# Graph of Equations

In the previous lesson, you learned about co-ordinate system. You know than a point is plotted on Cartesian plane with x-axis and y-axis.

A point has two values – $x$ and $y$. For example, $p(x, y) = p(3, 7)$ is a point.

## Graph of Linear Equations

Therefore, expressions involving two variable can also be plotted using the Cartesian plane known as Graph of an Equation.

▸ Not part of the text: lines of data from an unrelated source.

-- ==== Sys2Proof/Syntax.lean ====
section
/-! DEFINITION. The seven commands (30_encoding.md R102), the registers of the register map
(10_state.md R22) and the host's statements (30_encoding.md R109, R111). -/

namespace Sys2Proof

/-- The commands, one constructor per row of the opcode table (30_encoding.md R102). `mat` is bit 8 of
an image command's word: a matrix is supplied in `M_E11` to `M_E33` (R100). -/
inductive Instr where
  | nop
  | setup
  | clear
  | fillRect
  | fillRle
  | imageRect (mat : Bool)
  | imageRle (mat : Bool)
  deriving DecidableEq, Repr

/-- The registers of 10_state.md R22, in the map's order. -/
inductive Reg where
  | id | caps | ctrl | status | cmd | pixcount | errinfo
  | surfBase | surfW | surfH | surfStride | surfCs
  | maskMethod | maskBase
  | colorIn | colorPm
  | bboxMin | bboxMax
  | rleBase | rleCount
  | imgBase | imgW | imgH | imgStride | imgOpacity | imgOrigin
  | m11 | m12 | m13 | m21 | m22 | m23 | m31 | m32 | m33
  | inv11 | inv12 | inv13 | inv21 | inv22 | inv23
  deriving DecidableEq, Repr

/-- What the host can do. `wr`, `rd`, `cmd` and `wait` are the statements of the assembly language
(30_encoding.md R109, R111). `busWrite` and `busRead` are register accesses at a host physical address
and of any width in bytes (10_state.md R21); `memWrite` and `memRead` are host accesses to one byte of
the engine's memory (10_state.md R20, 20_memory.md R91). -/
inductive HostStmt where
  | wr (r : Reg) (v : Word)
  | rd (r : Reg)
  | cmd (i : Instr)
  | wait
  | busWrite (addr : Nat) (bytes : Nat) (v : Word)
  | busRead (addr : Nat) (bytes : Nat)
  | memWrite (a : Word) (v : Byte)
  | memRead (a : Word)
  deriving DecidableEq, Repr

/-- The two agents (10_state.md R20). -/
inductive Agent where
  | host
  | engine
  deriving DecidableEq, Repr

end Sys2Proof
end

So, all points that satisfy the equation will give the graph of the equation.

Example:

Plot graph of equation for $y = x + 2$

Solution:

Given equation $y = x + 2$

You can plot the graph using co-ordinate system, but before that find all x and y values that counts as a point.

x-value y-value point
-1 1 (-1, 1)
0 2 (0, 2)
1 3 (1, 3)
2 4 (2, 4)
3 5 (3, 5)
4 6 (4, 6)
5 7 (5, 7)

Now, using these points you can plot the graph of the equation.

## Non-Linear Equations

Not all equations are straight line, some equations are non-linear and give a curve for graph.Consider the following example.

Example 2:

Plot the graph of equation for $y = x^2$.

Solution 2:

Given than $y = x^2$.

First, you must create a table of values that represent points on the graph.

x-value y-value point
-2 4 (-2, 4)
-1 1 (-1, 1)
0 0 (0, 0)
1 1 (1, 1)
2 4 (2, 4)

You need to plot a graph using these points and each point has x and y values.

Points to Remember:

This is something that you can try on your own.

1. Linear equation $y = mx + b$ has graph of line.
2. Quadratic equation $y = ax^2 + bx + c$ is graph of parabola.